Friday, October 17, 2014

Thoughts on Future Income Risk

As I was progressing through high school, I was told repeatedly that the point of going to college was to prepare myself to join the workforce and to give myself a head start in life.  It made perfect sense to me at the time, and I still think it is good advice.  But I had missed the essence of the advice.  It wasn't necessarily what courses I took or what grades I got that would give me that head start.  Sure, these things are important and are going to be used as a metric for evaluation in the future.  But preparing for the workforce?  The head start in life?  That was from living through the experience:  having to learn things that were so new that every sentence seemed like gibberish, or learning that failure is part of the process of growing.  However, this experience comes with a pretty high cost, and it is up to those who choose to go to college to make sure that we minimize our future income risk while we increase our human capital.

Coming into college, I did not have a lot of money to throw around.  I had gotten enough money from the school to pay for the tuition and some of the housing costs of living at the dorms, which was mandatory for freshman.  As a result, I had to take out loans to pay for the rest of the dorms as well as books and other incidentals, which totaled several thousand dollars in loans.  The following year, my scholarships from the university were reduced, and so I had to take out even more loans as well as pick up a part-time job.  This is when I started to really contemplate the long-term costs of going to college.  At this rate, if I didn't start really excelling in my classes and networking like crazy, it might not have been worth coming here.

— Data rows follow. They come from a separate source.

-- ==== Sys2Proof/Laws/PerInstr.lean ====
section
/-!
SUPPORT. A law of every command as syntax: where it has a recipe word, the word has 64 bits (R184).
-/
namespace Sys2Proof.Machine

/-- What fields are packed to stays below the power of two of their widths. -/
theorem pack_lt (l : List (Nat × Nat)) : pack l < 2 ^ (l.foldr (fun f n => f.1 + n) 0) := by
  induction l with
  | nil => simp [pack]
  | cons e r ih =>
    obtain ⟨w, v⟩ := e
    simp only [pack, List.foldr_cons]
    have h : v % 2 ^ w < 2 ^ w := Nat.mod_lt _ (by positivity)
    calc (v % 2 ^ w) * 2 ^ (r.foldr (fun f n => f.1 + n) 0) + pack r
        < (v % 2 ^ w) * 2 ^ (r.foldr (fun f n => f.1 + n) 0) + 2 ^ (r.foldr (fun f n => f.1 + n) 0) := by omega
      _ = (v % 2 ^ w + 1) * 2 ^ (r.foldr (fun f n => f.1 + n) 0) := by ring
      _ ≤ 2 ^ w * 2 ^ (r.foldr (fun f n => f.1 + n) 0) := Nat.mul_le_mul_right _ h
      _ = 2 ^ (w + r.foldr (fun f n => f.1 + n) 0) := by rw [pow_add]

end Sys2Proof.Machine

namespace Sys2Proof.Laws.KetWord

/-- The word of the command, where it has one, has 64 bits. -/
def Statement (i : Instr) : Prop := ∀ n, encodeKet i = some n → n < 2 ^ 64

/-- From the width of one packed word. -/
theorem of_word {i : Instr} {k : Nat} (e : encodeKet i = some k) (h : k < 2 ^ 64) : Statement i := by
  intro n hn
  rw [e] at hn
  cases hn
  exact h

/-- A command without a word. -/
theorem of_none {i : Instr} (e : encodeKet i = none) : Statement i := by
  intro n hn
  rw [e] at hn
  cases hn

In order to try to minimize the debt that I was accumulating, I would work full time over the summer and save up money that I could use throughout the school year.  I would then keep a part-time job during the semester to also lessen my loan burden.  For every dollar that I could save up over the summer, I would save more than a dollar in interest by not taking it out in loans.  In addition, I would get jobs at companies that would look good on my resume so that I could network as well as save up money for school.  For example, I was an office assistant at a law firm for 3 summers.  The pay was about average, but I was able to network with professionals in my field as well as having the benefit of having a law firm on my resume.

As far as older relatives go, I have a cousin that is 6 years older than me and took a similar path: graduated high school, then went to college for 4 years using loans and working part-time.  She was okay with her debt upon graduation and for a few years afterwards.  However, she ran into trouble about 5 years out of graduation when she bought a car, new furniture, and got a new apartment all within the same year.  This put more strain on her than she thought it would and as a result, she had to work a second job, all but sacrificing the sacred "mid-twenties" social life.  I will definitely keep this in mind post-graduation as complacency seems to blame here.

1 comment:

  1. Let me divide my comments into two parts. The first concerns only the pecuniary (financial) returns to college The second concerns other returns that can't be measured by your future earnings.

    You said some things that are economically wrong in your last sentence of the second paragraph, so I want to react to that. A big issue to consider is the road not taken and if there are multiple alternatives for those, which would be the best alternative. Would it be not going to college at all? Would it be working and going to college part time? Would it have been going to community college for the first two years to lessen the tuition burden and going to the U of I starting as a junior?

    If you figure out the best alternative and you compare the future earnings from that as compared to the future earnings from what you actually did, you can then determine whether the extract costs in what you did were worth it or not. You can't possibly figure that out, however, until you've got a reasonable basis for what your future earnings will be.

    The uncertainty is clearly greater in the future earnings than it is in the current expenditure on college. But even with piling up a significant amount of debt, that can be completely rational if the future earnings warrant doing so.

    Also, unfortunately, the macro economy has not performed all that well while you've been in college and that matters for your future earnings. It has been performing a bit better as of late, but there is a lot of uncertainty in whether additional improvement will happen or not. Your college investment would prove more sensible if the unemployment rate were lower and if the labor market were tighter for the next few years. Let's hope for that, though as I said, it is highly uncertain.

    Let me turn to the non-pecuniary return to college or, alternatively, why every college student should have a strong background in the liberal arts and thereby develop good critical thinking skills and a strong ability to communicate well. This has value for your own enjoyment of life, for you to be a better citizen in your community, and if you ultimately have a family to be a better parent. Those benefits can be strong even if the narrow economic argument for college at the U of I is not quite as strong, because of the labor market weakness I mentioned. So you do want to get a "total income" calculation in thinking about the question, and not just limit it to a narrow financial calculation. If you can't afford to eat or to have decent shelter, the narrow calculation is more relevant. If you generate enough income to manage the bare necessities, the other considerations take on more relevance.